The young couple it turns out are on the trail because her parents had been there in the 1970s and fell in love with it. In fact, they loved it so much that they decided to call their daughter Ulleri after the village on the trail. So now, 30 years later, here she is coming to visit the town and the region that gave her her name.
We listen to this tale and raise a glass to celebrate her journey of discovery.
And the apple brandy keeps on flowing.
The quiet Israeli has now been joined by his travel companions and things are starting to liven up.
Do we want to join then in a game of cards?
So it is that we spend the night playing a rather frenetic Israeli version of Gin Rummy called “Yannis” .

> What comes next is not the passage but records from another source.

/-- A fault raised at a core that waits for a free token (R352): whose it is, and its entry. -/
structure FaultWait where
  who : TokenWaiter
  entry : Entry
  deriving DecidableEq, Repr

/-- A core (R6, R9). Its instruction cache stands most recently used first. -/
structure Core where
  ctxs : Vector Ctx 4
  cur : CtxId
  lclk : Nat
  cycle : Nat
  phase : Nat
  tick : Nat
  spad : Memory
  spadErrs : List BankErr
  opnd : Memory
  claims : Tab Claim
  slots : Vector Slot 16
  storeUsed : Nat
  acceptCount : Nat
  guard : Guard
  budgets : List Budget
  sends : Vector (Option SendEntry) 8
  l1 : Tab L1Line
  icache : List CodeBlock
  utlb : List TlbEntry
  posted : List Posted
  postedCount : Nat
  copies : Vector (Option Copy) 128
  fifo : List (Fin 128)
  copyCount : Nat
  failedCopies : List Nat
  matrix : Matrix
  timelost : Option Nat
  stopped : Bool
  restartBy : Option Nat
  faultQueue : List FaultWait
  deriving DecidableEq, Repr

/-! ### Clusters and dies -/

/-- A cluster (R235 to R239, R314). Filled are the translations it was given that have been neither replaced nor
invalidated since, those that its TLB has evicted too: what is mapped (R234, R362). -/
structure Cluster where
  tlb : List TlbEntry
  filled : List TlbEntry
  misses : Tab Miss
  gatherQueue : List Command
  gathers : List Gather
  owedReplies : List (Msg × BitVec 16 × Nat × Nat)
  deriving DecidableEq, Repr

/-- A collective group (R316): members in rank order, as core and device, and the timeout in µs. -/
structure Group where
  members : List (Nat × Nat)
  timeout : Nat
  deriving DecidableEq, Repr

/-- A SHA-384 computation (R320): the chaining words, the bytes not yet a block, and the length. -/
structure Hash where
  h : List Word
  rest : List Byte
  length : Nat
  deriving DecidableEq, Repr

/-- A seal session (R319), with the number of the actor that opened it; the record's destination as physical pieces. -/
structure Session where
  key : BitVec 32
  domain : BitVec 16
  core : CoreId
  slot : SlotId
  actor : Nat
  launch : Nat
  usertag : Word
  dest : List (Nat × Nat)
  reply : Word
  hash : Hash
  deriving DecidableEq, Repr

/-- An open fault token (R352): domain, cause, page, ring index of its latest entry, waiters. -/
structure Token where
  domain : BitVec 16
  cause : Nat
  page : Nat
  index : Nat
  waiters : List TokenWaiter
  deriving DecidableEq, Repr

/-- An actor table entry as the front end or the system actor has read it (R148): regions as sizes and
alignments' logarithms, mailbox descriptors, and initial messages as mailbox, tag and payload. -/
structure PlanActor where
  slot : Nat
  fixed : Bool
  core : Nat
  pclass : Nat
  cls : Nat
  weight : Nat
  tvec : Word
  stack : Option Nat
  regions : List (Nat × Nat)
  mboxes : List (Word × Word)
  inits : List (Nat × Nat × List Word)
  deriving DecidableEq, Repr

/-- A launch block with its tables as the front end has read them (R147 to R150); map entries as base,
length, weight and placement class. -/
structure Plan where
  domain : BitVec 16
  block : Word
  table : Word
  complete : Word
  control : Word
  usertag : Word
  lattol : Nat
  pweight : Nat
  mul : BitVec 32
  floor : BitVec 32
  hold : BitVec 6
  actors : List PlanActor
  map : List (Nat × Nat × Nat × Nat)
  deriving DecidableEq, Repr

/-- A command queue (R396 to R401), known by the kernel address of its descriptor: the physical address of
its doorbell word, its read index, its STATE, since when it has found nothing, by when it polls again once its
doorbell has been stored to, whether its read index is still to be published, the plan of the launch at its head
and whether that is HELD, and for each page its placement has asked after, the dies that hold it. -/
structure Queue where
  desc : BitVec 256
  bellPa : Nat
  ri : Nat
  state : Nat
  idleSince : Nat
  waking : Option Nat
  owed : Bool
  plan : Option Plan
  held : Bool
  homes : Tab Nat
  deriving DecidableEq, Repr

/-- A Garnet record (R368) as its 256 bits. -/
abbrev Record := BitVec 256

/-- A Garnet (R368, R369): newest record first, at most 4,096. -/
structure Garnet where
  records : List Record
  frozen : Bool
  deriving DecidableEq, Repr

/-- A member of a collective operation that has come to its end: its result is still to be written, or its
completion to be made (R317, R318). -/
structure Member where
  cmd : Command
  rank : Nat
  dst : Word
  done0 : Word
  done1 : Word
  result : List Byte
  written : Bool
  status : Nat
  state : CopyState
  deriving DecidableEq, Repr

/-- A die: its home slices (R250, R254), the lines reserved there (R264), its remote-data cache (R370), Spinel (R263), engines, the
pages that the ADD at the head of the seal queue has pinned (R319), tokens, Garnet and front end. -/
structure Die where
  home : Tab DirLine
  reserved : Tab Reservation
  sliceQueues : Tab (List Proto)
  mts : Tab Nat
  rdc : Tab RdcLine
  rdcQueue : List Proto
  rdcGone : Nat
  tick : Nat
  token : Option (CoreId × SlotId)
  groups : Tab Group
  collQueue : List Command
  members : List Member
  sealQueue : List Command
  sealPins : List (Nat × TlbEntry)
  sessions : Tab Session
  faultTokens : Tab Token
  garnet : Garnet
  queues : Tab Queue
  deriving DecidableEq, Repr

/-! ### The package -/

/-- A ring entry on its way to its ring (R349 to R351). -/
structure RingWait where
  ring : Nat
  entry : BitVec 256
  deriving DecidableEq, Repr

/-- A ring (R349): the kernel address of its descriptor, whose RIDX the consumer publishes there, and
what the hardware keeps of it: whether a doorbell is in flight, and the WIDX last told. -/
structure Ring where
  addr : Nat
  base : Nat
  logn : Nat
  weight : Nat
  lost : Nat
  widx : Nat
  doorbell : Word
  bell : Bool
  told : Nat
  deriving DecidableEq, Repr

/-- What the front end keeps of one actor of a launch (R156): where it is placed, its entry, the address
of that entry, and whether it has been created and destroyed. -/
structure LaunchActor where
  core : CoreId
  slot : SlotId
  plan : PlanActor
  entry : Word
  created : Bool
  destroyed : Bool
  deriving DecidableEq, Repr

/-- How far a launch has come (R155, R157). -/
inductive LaunchState where
  | creating
  | running
  | failing (status : Nat)
  | completed
  deriving DecidableEq, Repr

/-- A launch (R147 to R157) with its clock request and grant (R158 to R164). -/
structure Launch where
  die : DieId
  domain : BitVec 16
  block : Word
  complete : Word
  control : Word
  usertag : Word
  lattol : Nat
  pweight : Nat
  mul : BitVec 32
  floor : BitVec 32
  hold : BitVec 6
  grant : BitVec 32
  seq : Nat
  effective : BitVec 32
  effectiveSeq : Nat
  actors : List LaunchActor
  state : LaunchState
  status : Nat
  endedAt : Option Nat
  deriving DecidableEq, Repr

/-- A clock change announced or computed and not yet in effect (R164). -/
structure Change where
  launch : Nat
  grant : BitVec 32
  seq : Nat
  at_ : Nat
  down : Bool
  announce : Option Msg
  deriving DecidableEq, Repr

/-- TDISP states (R384). -/
inductive TdispState where
  | unlocked | locked | run | error
  deriving DecidableEq, Repr

/-- A virtual function (R384). -/
structure Vf where
  state : TdispState
  domains : List (BitVec 16)
  interval : Nat
  renewed : Nat
  deriving DecidableEq, Repr

/-- A peer window (R379). -/
structure PeerWindow where
  device : BitVec 12
  r : Bool
  w : Bool
  key : Nat
  base : Nat
  length : Nat
  deriving DecidableEq, Repr

/-- A request out to a peer device (R379): of a context, of a posted store, or of an engine's far read or
write. -/
structure PeerRequest where
  core : CoreId
  ctx : Option CtxId
  slot : SlotId
  domain : BitVec 16
  addr : Nat
  size : Nat
  write : Option Word
  posted : Option Nat
  reader : Option Nat
  writer : Option Nat
  since : Nat
  deriving DecidableEq, Repr

/-- A message that no send unit holds, on its way to another device (R312, R377): whether it has been refused as full, since when it
has had no answer, and when it was last tried, if it has been. -/
structure Abroad where
  msg : Msg
  held : Bool
  since : Nat
  tried : Option Nat
  deriving DecidableEq, Repr

/-- Words of a host or peer line that an engine has asked for (R255, R382): those wanted, and those that
have come. -/
structure FarRead where
  who : MissWaiter
  line : Nat
  need : BitVec 16
  got : BitVec 16
  data : BitVec 1024
  denied : Bool
  deriving DecidableEq, Repr

/-- Writes of an engine to a host or peer line that are not yet acknowledged (R278): whose they are and under what domain, their address, their
class, their place among the engine writes, and how many acknowledgements are still out. -/
structure FarWrite where
  who : MissWaiter
  domain : BitVec 16
  addr : Word
  cls : Nat
  num : Nat
  left : Nat
  denied : Bool
  deriving DecidableEq, Repr

/-- An HDM range (R381): base, length, virtual function. -/
structure Hdm where
  base : Nat
  length : Nat
  vf : Nat
  deriving DecidableEq, Repr

/-- One member's part in a collective operation (R316, R317); one of another device came over the fabric (R380) and
ends there. -/
structure Contribution where
  rank : Nat
  cmd : Command
  die : DieId
  dst : Word
  done0 : Word
  done1 : Word
  data : List Byte
  remote : Bool
  deriving DecidableEq, Repr

/-- A collective operation that not every member has joined (R316, R318). -/
structure Collective where
  group : Nat
  seq : Nat
  parts : List Contribution
  deadline : Nat
  deriving DecidableEq, Repr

It’s quite a game (even without the brandy).
I think it may be an Israeli secret, because I tried to look up the rules on the web as a reminder, but to no avail.
So, the basic rules, as far as I can recall them are as follows:
Each player gets 7 cards
The aim is to get rid of your cards and get as low as score as possible.
You can do this by making pairs, threes, suits of four (four queens , jacks, aces etc) or a run of the same suit 2,3,4, 5 of hearts etc.
However before picking up a card from the pile, you FIRST need to throw out a card before picking one up!
Once you have a total in your hand of 7 or less, you can then decide whether or not you want to call out “Yannis”.
All the players must then show their cards and their totals must be counted.
If your total is less than the other players you win. If, however, someone has less points in their hand than you when you call Yannis , then they win and you get a 35 point penalty.
So it’s important to pay attention to the cards people are throwing out as they try to make their pairs etc.
Score more than 200 and you’re out completely
Score exactly 100 and you get 50 points taken off and exactly 200 and you get 100 points taken off.
The last player remaining is, of course, the winner.
It’s a great game. In fact, we enjoyed it so much that it replaced Rummy as our game of choice for the rest of the tour. So all I can say is give it a try and have fun.
At some point in the evening Tania and I realised that everyone had gone to bed and that it was just the two of us plus two Israeli’s battling it out, whilst the exasperated guesthouse owner looked on imploring us to go to bed.
In the end, I’m not even sure who won, because the brandy was past around with more frequency than the cards.
All I know is that I fell into bed feeling warm and happy, all thoughts of rain and bucket showers banished in a haze of apple brandy.